There's something very confusing about this entire debate, that signals
some clear confusion about the role of the FSF.

GCC is part of the GNU project.

RMS is founder and leader of the GNU project.

RMS is also founder of the FSF.

The FSF was initially founded to support the GNU project.

The FSF later expanded its activities to other campaigns, but supporting
the GNU project remains a very important focus of FSF's activities.

However, the FSF does NOT control nor own the GNU project.  That appears
to be a very common misperception.

The FSF offers various pro-bono services to the GNU project, among them
guarding some GNU assets for the GNU project, but the GNU project is an
independent (unincorporated) organization, with its own separate and
independent governance structure.


The conversation has supposedly moved on from being centered on the
(very indirect) relationship with RMS to being centered around the
(even more indirect) relationship with the FSF.

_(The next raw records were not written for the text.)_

-- ==== Sys2Proof/Machine/Arith.lean ====
section
/-! DEFINITION. The integer arithmetic of the manual's conventions: rounding half away from zero, clamping, saturating
counts, byte order. -/

namespace Sys2Proof.Machine

/-- `n / d` rounded to the nearest integer, halves away from zero (00_scope.md, "Rounding"). -/
def roundDiv (n : Int) (d : Nat) : Int :=
  if 0 ≤ n then (2 * n + d) / (2 * d) else -((2 * (-n) + d) / (2 * d))

/-- A value clamped to the range `lo` to `hi` (00_scope.md, "Clamping and saturating"). -/
def clampInt (lo hi x : Int) : Int := if x < lo then lo else if hi < x then hi else x

/-- A count raised by one that stops at `hi`. -/
def saturateSucc (hi n : Nat) : Nat := if n < hi then n + 1 else hi

/-- The bytes of a number, low byte first, in `n` bytes (R183). -/
def leBytes : Nat → Nat → List Byte
  | 0, _ => []
  | n + 1, v => BitVec.ofNat 8 v :: leBytes n (v / 256)

/-- The number that bytes sent low byte first stand for (R183). -/
def ofLeBytes : List Byte → Nat
  | [] => 0
  | b :: bs => b.toNat + 256 * ofLeBytes bs

/-- `n` bytes of a body from offset `at_` on, read as an integer sent low byte first; a byte past the end reads 0. -/
def field (body : List Byte) (at_ n : Nat) : Nat := ofLeBytes ((body.drop at_).take n)

/-- An index that a check has found below `n`. -/
def index? (n : Nat) (v : Nat) : Option (Fin n) := if h : v < n then some ⟨v, h⟩ else none

end Sys2Proof.Machine
end

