-- ==== Sys2Proof/Machine/Replies.lean ====
section
/-! DEFINITION. Reply frames (R175, R183): the codes of the enumeration table, the bytes of each reply body, the reply frame
and the bytes a link clocks out in a transaction. -/

namespace Sys2Proof.Machine

/-! ## Codes (R183) -/

/-- The code of a status: the statuses run from 0x00 in the order R183 lists them. -/
def Status.code : Status → Byte
  | .ok => 0x00
  | .badFrame => 0x01
  | .badKind => 0x02
  | .badField => 0x03
  | .notPermitted => 0x04
  | .held => 0x05
  | .locked => 0x06
  | .notLoaded => 0x07
  | .notHolder => 0x08
  | .conflict => 0x09
  | .queueFull => 0x0A
  | .noTime => 0x0B
  | .notArmed => 0x0C
  | .notOwner => 0x0D
  | .noShot => 0x0E
  | .noStepExit => 0x0F
  | .notInMask => 0x10
  | .notAdjustable => 0x11
  | .notReady => 0x12
  | .noReport => 0x13
  | .noCapture => 0x14

/-- One byte that holds a number. -/
def b1 (n : Nat) : List Byte := leBytes 1 n

/-- One byte that holds a yes or no (R183). -/
def bBool (b : Bool) : List Byte := b1 b.toNat

/-- A signed value in `n` bytes, two's complement, low byte first (R183). -/
def signed (n : Nat) (v : Int) : List Byte := leBytes n (v % (256 ^ n : Nat)).toNat

/-- The bits of a flags or presence byte, the first listed in bit 0. R183 gives the bit numbers of the state entry's flags; of the
other flags and presence bytes it lists the members alone, and that the first listed stands in bit 0 is a DESIGN CHOICE
(notes/assumptions/25.md). -/
def presence : List Bool → Nat
  | [] => 0
  | b :: bs => b.toNat + 2 * presence bs

/-- The holder's code: a link 0–2, 0x0E NONE, 0xFF absent (R183). -/
def holderCode : Option (Option Link) → Nat
  | none => 0xFF
  | some none => 0x0E
  | some (some l) => l.number.val

/-- The code of a time quality (R183). -/
def Quality.code : Quality → Nat
  | .disabled => 0
  | .free => 1
  | .acquiring => 2
  | .locked => 3
  | .holdover => 4

/-- The code of a start condition (R183). -/
def StartCondition.code : StartCondition → Nat
  | .immediate => 0
  | .go => 1
  | .trigger => 2
  | .second => 3

/-- The code of a report mode (R183). -/
def ReportMode.code : ReportMode → Nat
  | .full => 0
  | .verdicts => 1
  | .failures => 2

/-- The code of an end reason (R183); the aborts follow the link they came from. -/
def EndReason.code : EndReason → Nat
  | .completed => 0
  | .visitLimit => 1
  | .abort .plan => 2
  | .abort .panel => 3
  | .abort .supervision => 4
  | .inhibited => 5
  | .deviation _ => 6
  | .heat _ => 7
  | .laneFault _ => 8
  | .timeLost => 9
  | .linkReset => 10

/-- The lane an end reason names (R58). -/
def EndReason.lane : EndReason → Option (Fin 12)
  | .deviation i => some i
  | .heat i => some i
  | .laneFault i => some i
  | _ => none

/-- The code of an exit kind (R183). -/
def ExitKind.code : ExitKind → Nat
  | .time _ => 0
  | .inputLevel _ _ => 1
  | .inputEdge _ => 2
  | .trigger => 3
  | .panelStep => 4
  | .breaker _ _ => 5

/-- The code of an assessment kind (R183). -/
def AssessKind.code : AssessKind → Nat
  | .operate _ => 0
  | .reset _ => 1
  | .noOperate _ => 2
  | .breakerOpen _ => 3
  | .breakerClose _ => 4

/-- The input or simulator an assessment kind names. -/
def AssessKind.operand : AssessKind → Nat
  | .operate i => i.val
  | .reset i => i.val
  | .noOperate i => i.val
  | .breakerOpen k => k.val
  | .breakerClose k => k.val

/-- The code of a compare mode (R183). -/
def CompareMode.code : CompareMode → Nat
  | .below => 0
  | .above => 1
  | .inside => 2
  | .outside => 3

/-- The code of an origin (R183). -/
def Origin.code : Origin → Nat
  | .visitEntry => 0
  | .shotStart => 1

/-- The code of a verdict (R183). -/
def Verdict.code : Verdict → Nat
  | .pass => 0
  | .fail => 1
  | .notMeasured => 2
  | .void => 3

/-- The code of a breaker element (R183). -/
def BreakerChange.code : BreakerChange → Nat
  | .closed => 0
  | .opening => 1
  | .opened => 2
  | .closing => 3
  | .closeRefused => 4

/-- The code of an engine state in a reply: IDLE, ARMED, RUNNING, SETTLING from 0. -/
def EngineName.code : EngineName → Nat
  | .idle => 0
  | .armed => 1
  | .running => 2
  | .settling => 3

/-- The code of a lane condition: READY, FAULTED(DEVIATION), FAULTED(DECLARED) from 0. -/
def Condition.code : Condition → Nat
  | .ready => 0
  | .deviation => 1
  | .declared => 2

/-- A waiting cause: its code from 0 in the order of R39, and the lane it names, 0xFF for none. -/
def Cause.bytes : Cause → List Byte
  | .engineBusy => b1 0 ++ b1 0xFF
  | .noSlot => b1 1 ++ b1 0xFF
  | .laneFault i => b1 2 ++ b1 i.val
  | .heat i => b1 3 ++ b1 i.val
  | .inhibit => b1 4 ++ b1 0xFF

/-- The code of a capture half (R183). -/
def HalfId.code : HalfId → Nat
  | .a => 0
  | .b => 1

/-- The part byte and the index byte of a field reference (R183). -/
def FieldPart.codes : FieldPart → Nat × Nat
  | .stateIndex => (0, 0xFF)
  | .lane i => (1, i)
  | .pointOnWave => (2, 0xFF)
  | .exitCount => (3, 0xFF)
  | .exit n => (4, n)
  | .assessCount => (5, 0xFF)
  | .assess n => (6, n)
  | .profileIndex => (0, 0xFF)
  | .input i => (1, i)
  | .breaker k => (2, k)
  | .stepSize i => (3, i)
  | .request => (7, 0xFF)
  | .bodyLength => (8, 0xFF)

/-- A field reference of three bytes: part, index, field (R183). -/
def FieldRef.bytes (r : FieldRef) : List Byte := b1 r.part.codes.1 ++ b1 r.part.codes.2 ++ b1 r.field

/-! ## The record layouts (R183) -/

/-- A lane setting (R183). -/
def LaneSetting.bytes (x : LaneSetting) : List Byte := leBytes 2 x.rms ++ leBytes 2 x.angle ++ leBytes 4 x.freq ++ leBytes 2 x.tau

/-- The target of an exit: 0xFF is END (R183). -/
def Target.code : Target → Nat
  | .state i => i.val
  | .finish => 0xFF

/-- The code of a position: OPEN 0, CLOSED 1 (R183). -/
def positionCode : Level → Nat
  | .opened => 0
  | .closed => 1

/-- The parameters of an exit in their 4 bytes (R183). -/
def ExitKind.params : ExitKind → List Byte
  | .time limit => leBytes 4 limit
  | .inputLevel mask all => leBytes 2 mask.toNat ++ bBool all ++ b1 0
  | .inputEdge mask => leBytes 2 mask.toNat ++ leBytes 2 0
  | .trigger => leBytes 4 0
  | .panelStep => leBytes 4 0
  | .breaker k p => b1 k.val ++ b1 (positionCode p) ++ leBytes 2 0

/-- An exit record (R183). -/
def Exit.bytes (e : Exit) : List Byte := b1 e.kind.code ++ b1 e.target.code ++ e.kind.params

/-- An assessment record (R183). -/
def Assessment.bytes (a : Assessment) : List Byte :=
  b1 a.kind.code ++ b1 a.kind.operand ++ b1 a.origin.code ++ b1 a.mode.code ++ leBytes 4 a.low ++ leBytes 4 a.high

/-- The point-on-wave entry, sent as zero when absent (R6, R183). -/
def powBytes : Option PointOnWave → List Byte
  | none => b1 0 ++ leBytes 2 0
  | some p => b1 p.lane.val ++ leBytes 2 p.angle

/-- The state entry layout with its index (R183). -/
def StateEntry.bytes (e : StateEntry) (index : Nat) : List Byte :=
  b1 index ++ leBytes 2 e.label ++ b1 e.pattern.toNat ++ b1 (presence [e.captureMark, e.pow.isSome]) ++ powBytes e.pow ++
    b1 e.exits.length ++ b1 e.assessments.length ++ e.lanes.toList.flatMap LaneSetting.bytes ++
    e.exits.flatMap Exit.bytes ++ e.assessments.flatMap Assessment.bytes

/-- The code of an active level: CLOSED 0, OPEN 1 (R183). -/
def levelCode : Level → Nat
  | .closed => 0
  | .opened => 1

/-- An index that may be none: 0xFF is none (R183). -/
def optCode {n : Nat} : Option (Fin n) → Nat
  | none => 0xFF
  | some i => i.val

/-- An input setting (R183). -/
def InputSetting.bytes (x : InputSetting) : List Byte := bBool x.enabled ++ b1 (levelCode x.active) ++ leBytes 2 x.debounce

/-- A breaker setting (R183). -/
def BreakerSetting.bytes (x : BreakerSetting) : List Byte :=
  bBool x.enabled ++ b1 (optCode x.trip) ++ b1 (optCode x.close) ++ leBytes 4 x.openTime ++ leBytes 4 x.closeTime ++
    b1 (optCode x.aOut) ++ b1 (optCode x.bOut) ++ leBytes 2 x.lanes.toNat ++ b1 (positionCode x.initial) ++
    leBytes 2 x.cutLimit

/-- The rig profile layout with its index (R183), as LOAD_PROFILE carries it; that a READ_PROFILE reply carries the index byte too
is a DESIGN CHOICE (notes/assumptions/25.md). -/
def Profile.bytes (p : Profile) (index : Nat) : List Byte :=
  b1 index ++ p.inputs.toList.flatMap InputSetting.bytes ++ p.breakers.toList.flatMap BreakerSetting.bytes ++
    p.steps.toList.flatMap (leBytes 2)

/-- The status, holder and lock count of a record (R15, R16). The status codes FREE 0 and LOADED 1 are a DESIGN CHOICE
(notes/assumptions/25.md). -/
def recHead {α : Type} : Rec α → List Byte
  | .free => b1 0 ++ b1 0xFF ++ b1 0
  | .loaded h n _ => b1 1 ++ b1 (holderCode (some h)) ++ b1 n

/-! ## Report parts and capture records (R183) -/

/-- A value that may be absent, as a number: an absent field is sent as zero (R183). -/
def orZero (n : Option Nat) : Nat := n.getD 0

/-- The report header, 45 bytes (R143, R183). An absent lane, half or trigger index is sent as 0, as the convention on optional
fields has it, and not as the 0xFF of the convention on index values: both conventions speak of them, and the choice is a DESIGN
CHOICE (notes/assumptions/25.md). So are the bit positions in the flags and presence bytes, the first listed in bit 0. -/
def Header.bytes (h : Header) : List Byte :=
  leBytes 2 h.serial ++ b1 h.ticket ++ b1 h.link.number.val ++ b1 h.start.val ++ b1 h.profile.val ++ b1 h.condition.code ++
    b1 h.mode.code ++ leBytes 6 h.grantTime.toNat ++ leBytes 6 (orZero (h.startTime.map BitVec.toNat)) ++
    b1 (orZero (h.quality.map Quality.code)) ++ leBytes 6 (orZero (h.endTime.map BitVec.toNat)) ++
    b1 (orZero (h.endReason.map EndReason.code)) ++ b1 (orZero ((h.endReason.bind EndReason.lane).map Fin.val)) ++
    b1 h.visitCount ++ leBytes 2 h.pass ++ leBytes 2 h.fail ++ leBytes 2 h.notMeasured ++ leBytes 2 h.void ++
    b1 (presence [h.truncated, h.captureAbsent, h.untriggered, h.cutShort, h.anyClip]) ++
    b1 (orZero (h.capture.map fun c => c.half.code)) ++ leBytes 2 (orZero (h.capture.map fun c => c.count)) ++
    leBytes 2 (orZero (h.capture.bind fun c => c.trigger)) ++
    b1 (presence [h.startTime.isSome, (h.endReason.bind EndReason.lane).isSome, h.capture.isSome,
                  (h.capture.bind fun c => c.trigger).isSome])

/-- The exit cause of a visit in 2 bytes: the slot and the exit kind, or 0x80 and the end reason (R183). -/
def ExitCause.bytes : ExitCause → List Byte
  | .exit slot k => b1 slot ++ b1 k.code
  | .finish r => b1 0x80 ++ b1 r.code

/-- An input element, 21 bytes (R183). R183 gives its presence byte no bit numbers: first operate in bit 0, width in bit 1 and first
reset in bit 2 are a DESIGN CHOICE (notes/assumptions/25.md). -/
def InputElem.bytes (e : InputElem) : List Byte :=
  b1 e.input.val ++ b1 (presence [e.firstOperate.isSome, e.width.isSome, e.firstReset.isSome]) ++
    leBytes 6 (orZero e.firstOperate) ++ leBytes 6 (orZero e.width) ++ leBytes 6 (orZero e.firstReset) ++ b1 e.operates

/-- A breaker element, 8 bytes (R183). -/
def BreakerElem.bytes (e : BreakerElem) : List Byte := b1 e.sim.val ++ b1 e.change.code ++ leBytes 6 e.time

/-- A visit record (R148, R183). In its flags byte, to which R183 gives no bit numbers, adjust present is bit 0 and breaker list
truncated bit 1, a DESIGN CHOICE (notes/assumptions/25.md). -/
def Visit.bytes (v : Visit) : List Byte :=
  b1 v.number ++ b1 v.state.val ++ leBytes 2 v.label ++ leBytes 6 v.entry ++ leBytes 6 (orZero v.exit) ++
    (v.cause.map ExitCause.bytes).getD (leBytes 2 0) ++ leBytes 4 v.deferral ++ leBytes 2 v.clip.toNat ++
    b1 (presence [v.adjust.isSome, v.truncated]) ++
    ((v.adjust.map fun a => a.toList.flatMap (signed 2)).getD (leBytes 24 0)) ++
    b1 v.inputs.length ++ b1 v.breakers.length ++ v.inputs.flatMap InputElem.bytes ++ v.breakers.flatMap BreakerElem.bytes

/-- An assessment result, 13 bytes (R183). -/
def Result.bytes (r : Result) : List Byte :=
  b1 r.state.val ++ b1 r.visit ++ b1 r.slot ++ b1 r.kind.code ++ b1 r.kind.operand ++ b1 r.verdict.code ++
    bBool r.measured.isSome ++ leBytes 6 (orZero r.measured)

/-- A timeline event, 8 bytes: OPERATE 0, RESET 1 (R183). -/
def TimelineEvent.bytes (e : TimelineEvent) : List Byte :=
  b1 e.input.val ++ b1 (match e.direction with | .operate => 0 | .reset => 1) ++ leBytes 6 e.time

/-- A sample record: 4 bytes and 3 for each of `k` capture lanes, zero when the readback is absent (R183). -/
def Sample.bytes (r : Sample) (k : Nat) : List Byte :=
  bBool r.readback.isSome ++ leBytes 2 r.inputs.toNat ++ b1 r.outputs.toNat ++
    ((r.readback.getD (List.replicate k 0)).flatMap (signed 3))

/-! ## Reply bodies (R183) -/

/-- A fault record: a presence byte, then kind, status and tag. -/
def faultBytes : Option FaultRecord → List Byte
  | none => leBytes 4 0
  | some f => b1 1 ++ [f.kind, f.status.code, f.tag]

/-- The notice flags in one byte, in the order of R179 from bit 0, a DESIGN CHOICE (notes/assumptions/25.md). -/
def Notices.bytes (n : Notices) : List Byte := b1 (presence [n.granted, n.ended, n.timeQuality, n.laneFault, n.linkFault])
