/-- An exit taken at a tick (R49 to R52, R55, R56), no move being due. At SAMPLE_TICK an exit of any kind: a target that needs no
wait is entered with every latch clear, the visit left receiving its exit time, its exit slot and kind, the adjust counts and its
close time, and the visit entered a record with its label and entry time; a target whose point on the wave is not reached begins a
deferral and the visit goes on; the events and elements that waited for the tick are then recorded (R93, R113), their waiting being
the model's reading (notes/assumptions/9.md), and the supervision of the tick may make an end pending; END or a 65th visit ends the
shot as SHOT_END does. At an entry the residue of a lane that is not CUT is set from the value the outgoing state would have
produced (R74). TIME_EXIT, for a TIME exit, does the engine's work of the tick and leaves the lanes' values, codes and accumulators
to SAMPLE_TICK, and SAMPLE_TICK after SHOT_END does the rest of the tick: stages that are the model's choice
(notes/assumptions/6.md, 46.md). -/
def Obligations.TimeExitFollowsItsTarget : Prop :=
  ∀ (s : State) (sh : Shot) (run : Run) (slot : Nat) (e : Exit), s.engine = .running sh run →
    (∀ k : Fin 4, s.moveDue k = false) → s.dueExit = some (slot, e) →
      let entered (n : Fin 64) : Run :=
        { run with
          visit := run.visit + 1, inForce := n, entry := s.offset run.startTime, trigLatch := false,
          stepLatch := false, edges := 0, deferral := none, fresh := [] }
      let deferring (n : Fin 64) : Run :=
        { run with
          deferral := some { target := n, slot := slot, kind := e.kind, offset := s.offset run.startTime }, fresh := [] }
      let old (i : Fin 12) : Int :=
        let tau := ((s.entry run.inForce).lanes[i]).tau
        let x := (s.synth.lanes[i]).residue
        let d := if tau = 0 then x else decay x (roundDiv 3276800 (tau * 1000))
        if s.sup.inhibit = true then 0 else s.laneAc sh run.inForce i + roundDiv d 65536
      let residue (n : Fin 64) (i : Fin 12) : Int :=
        let limit : Int := 131072 * (if i.val < 6 then 45255 else 42426)
        if ((s.entry n).lanes[i]).tau = 0 then 0 else max (-limit) (min limit (65536 * (old i - s.laneAc sh n i)))
      let supervised (p : Option EndReason) : Prop :=
        p = none ∨ (∃ i : Fin 12, p = some (.deviation i)) ∨ ∃ i : Fin 6, p = some (.heat (currentLane i))
      let kept (t : State) : Prop :=
        t.tables = s.tables ∧ t.queue = s.queue ∧ t.breakers = s.breakers ∧ t.contacts = s.contacts ∧ t.clock = s.clock
      let on (r : Report) (n : Nat) (f : Visit → Visit) : Report :=
        { r with visits := r.visits.map fun v => if v.number = n then f v else v }
      let left (r : Report) (n : Fin 64) : Report :=
        let r := on r run.visit fun v =>
          { v with exit := some (s.offset run.startTime), cause := some (.exit slot e.kind), deferral := 0,
                   adjust := if sh.req.adjust then some (Vector.ofFn fun i => (s.synth.lanes[i]).adjust) else none,
                   closeAt := some (later s.now (s.profile sh.req.profile).horizon) }
        { r with
          header := { r.header with visitCount := r.header.visitCount + 1 },
          visits := r.visits ++
            [{ number := run.visit + 1, state := n, label := (s.entry n).label, entry := s.offset run.startTime, exit := none,
               cause := none, deferral := 0, clip := 0, adjust := none, inputs := [], breakers := [], truncated := false,
               closeAt := none }] }
      let awaited (r : Report) (n time : Nat) : Report :=
        s.tick.events.foldl (fun r x => r.record run.startTime s.now x.1 x.2 s.now) (on r n fun v => v.addFresh time run.fresh)
      let enteredReport (r : Report) (n : Fin 64) : Report := awaited (left r n) (run.visit + 1) 0
      let deferredReport (r : Report) : Report :=
        awaited r run.visit (elapsed (later run.startTime run.entry) s.now)
      let clipped (t : State) (r : Report) (n : Nat) : Prop :=
        ∃ clipping : LaneSet,
          t.reports = s.reports.set sh.slot (.building (on r n fun v => { v with clip := v.clip ||| clipping })) ∧
          ∀ i : Fin 12, has clipping i = true ↔
            32767 < (roundDiv ((t.synth.lanes[i]).prev * 32767) (if i.val < 6 then 45255 else 42426)).natAbs
      (∀ n, e.target = .state n → run.visit + 1 < 64 → s.reached run n = true →
        (∃ t p, exec .sampleTick s = .next t ∧ t.engine = .running sh { entered n with pendingEnd := p } ∧ supervised p ∧
          kept t ∧
          (∀ rep, s.reports[sh.slot] = .building rep → clipped t (enteredReport rep n) (run.visit + 1)) ∧
          ∀ i : Fin 12, (s.synth.lanes[i]).cut = .live → (s.synth.lanes[i]).reenergise = none →
            (t.synth.lanes[i]).residue = residue n i ∧
            (t.synth.lanes[i]).prev =
              if s.sup.inhibit = true then 0 else s.laneAc sh n i + roundDiv (residue n i) 65536) ∧
        ((∃ limit, e.kind = .time limit) → ∃ t, exec .timeExit s = .next t ∧ t.engine = .running sh (entered n) ∧
          t.links = s.links ∧ kept t ∧
          (∀ rep, s.reports[sh.slot] = .building rep →
            t.reports = s.reports.set sh.slot (.building (enteredReport rep n))) ∧
          ∀ i : Fin 12, t.synth.lanes[i] =
            if (s.synth.lanes[i]).cut = .cut then s.synth.lanes[i]
            else { s.synth.lanes[i] with residue := residue n i })) ∧
      (∀ n, e.target = .state n → run.visit + 1 < 64 → s.reached run n = false →
        (∃ t p, exec .sampleTick s = .next t ∧ t.engine = .running sh { deferring n with pendingEnd := p } ∧
          supervised p ∧ kept t ∧
          ∀ rep, s.reports[sh.slot] = .building rep → clipped t (deferredReport rep) run.visit) ∧
        ((∃ limit, e.kind = .time limit) → ∃ t, exec .timeExit s = .next t ∧ t.engine = .running sh (deferring n) ∧
          t.synth = s.synth ∧ t.links = s.links ∧ kept t ∧
          ∀ rep, s.reports[sh.slot] = .building rep → t.reports = s.reports.set sh.slot (.building (deferredReport rep)))) ∧
      ((e.target = .finish ∨ 64 ≤ run.visit + 1) →
        ((∃ limit, e.kind = .time limit) → exec .timeExit s = exec .shotEnd s) ∧
        ∀ t, exec .shotEnd s = .next t → exec .sampleTick s = exec .sampleTick t)

/-- DEFERRAL_END (R56): at the first tick at which the reference lane has reached the target, the target is entered, and the
outgoing visit receives the exit slot and kind, its exit time and the deferral length. -/
def Obligations.DeferralEndEntersTheTarget : Prop :=
  ∀ (s : State) (sh : Shot) (run : Run) (d : Deferral) (rep : Report), s.engine = .running sh run → s.tickDue = true →
    s.tick.engine = false → s.tick.events = [] → (∀ k : Fin 4, s.moveDue k = false) → run.pendingEnd = none →
    run.deferral = some d → run.fresh = [] → s.reached run d.target = true → s.reports[sh.slot] = .building rep →
      ∃ t, exec .deferralEnd s = .next t ∧
        t.engine = .running sh
          { run with
            visit := run.visit + 1, inForce := d.target, entry := s.offset run.startTime, trigLatch := false,
            stepLatch := false, edges := 0, deferral := none } ∧
        t.reports = s.reports.set sh.slot (.building
          { rep with
            header := { rep.header with visitCount := rep.header.visitCount + 1 },
            visits := (rep.visits.map fun v => if v.number = run.visit then
                { v with exit := some (s.offset run.startTime), cause := some (.exit d.slot d.kind),
                         deferral := elapsed (later run.startTime d.offset) s.now, adjust := s.adjustCounts sh,
                         closeAt := some (later s.now (s.profile sh.req.profile).horizon) }
                else v) ++
              [{ number := run.visit + 1, state := d.target, label := (s.entry d.target).label,
                 entry := s.offset run.startTime, exit := none, cause := none, deferral := 0, clip := 0, adjust := none,
                 inputs := [], breakers := [], truncated := false, closeAt := none }] }) ∧
        t.tables = s.tables ∧ t.queue = s.queue ∧ t.links = s.links ∧ t.breakers = s.breakers ∧ t.contacts = s.contacts

/-- A deferral ends: from any phase, the reference lane reaches the target within ceiling(2³² / increment) tests, so that a deferral
lasts less than one period of the lane (R57). -/
def Obligations.DeferralLastsLessThanAPeriod : Prop :=
  ∀ (s : State) (run : Run) (target : Fin 64) (p : PointOnWave), (s.entry target).pow = some p →
    let inc := phaseIncrement ((s.entry run.inForce).lanes[p.lane]).freq
    let x := s.synth.lanes[p.lane]
    ∃ n : Nat, n * inc.toNat < 4294967296 ∧
      (s.setLane p.lane { x with accum := x.accum + BitVec.ofNat 32 n * inc }).reached run target = true

/-- SHOT_END (R57, R58, R60, R63): at a tick where an end is pending the shot ends with its reason; where an exit to END is taken
with COMPLETED, the exit standing as the cause, and where an exit would open a 65th visit with VISIT_LIMIT. The engine settles from
that moment, the simulators' timers and the lanes' re-energising requests are discarded, the last visit is left with its cause and
the length of a deferral it was left in, the capture half stops once the last record is written, and the end is written into the
header. With a debounce horizon of 0 the teardown comes in the same action. At a tick with an end pending a move that is due is
discarded, the order of R115 with the end tick first; that R107 completes no move there is the model's reading
(notes/assumptions/8.md), and so is that a visit left by an exit to END keeps that exit as its cause (notes/assumptions/17.md). -/
def Obligations.ShotEndSettles : Prop :=
  ∀ (s : State) (sh : Shot) (run : Run) (r : EndReason) (cause : ExitCause) (rep : Report), s.engine = .running sh run →
    s.tickDue = true → s.tick.engine = false → s.tick.events = [] → run.fresh = [] → s.reports[sh.slot] = .building rep →
    ((run.pendingEnd = some r ∧ cause = .finish r) ∨
      ((∀ k : Fin 4, s.moveDue k = false) ∧ ∃ slot e, s.dueExit = some (slot, e) ∧
        ((e.target = .finish ∧ r = .completed ∧ cause = .exit slot e.kind) ∨
          ((∃ n, e.target = .state n) ∧ 64 ≤ run.visit + 1 ∧ r = .visitLimit ∧ cause = .finish .visitLimit)))) →
      let cut : Bool := match sh.half with
        | none => false
        | some h => ((s.openTick.captures.get h).stop).cutShort
      ∃ t, exec .shotEnd s = (if (s.profile sh.req.profile).horizon = 0 then exec .teardown t else .next t) ∧
        t.engine = .settling sh (some run.startTime) s.now ∧
        (∀ k : Fin 4, t.breakers[k] = { s.breakers[k] with timer := none }) ∧
        (∀ i : Fin 12, t.synth.lanes[i] = { s.synth.lanes[i] with reenergise := none }) ∧
        (∀ h : HalfId, t.captures.get h =
          if sh.half = some h then (s.openTick.captures.get h).stop else s.openTick.captures.get h) ∧
        t.reports = s.reports.set sh.slot (.building
          { rep with
            header := { rep.header with endTime := some s.now, endReason := some r, cutShort := cut },
            visits := rep.visits.map fun v => if v.number = run.visit then
              { v with exit := some (s.offset run.startTime), cause := some cause,
                       deferral := match run.deferral with
                         | none => 0
                         | some d => elapsed (later run.startTime d.offset) s.now,
                       adjust := s.adjustCounts sh,
                       closeAt := some (later s.now (s.profile sh.req.profile).horizon) }
              else v }) ∧
        t.outputs = 0 ∧ t.tables = s.tables ∧ t.queue = s.queue ∧ t.contacts = s.contacts ∧ t.clock = s.clock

The trigger for the present movements seems to be RMS's reappointment to
the board of directors of the FSF.

That makes no sense to me.

RMS's closest roles regarding GCC have been of initial developer, leader
of the project that GCC belongs in, and occasional participant in
discussions among the GCC SC, and none of this has changed recently.

What is the relevance of his reappointment to the board of a separate
organization he's founded, long participated in, and presided for most
of its history, and that has supported both the GNU project at large and
the GNU toolchain specifically, in ways that haven't changed at all, not
when he resigned from the board, not when he was reappointed?!?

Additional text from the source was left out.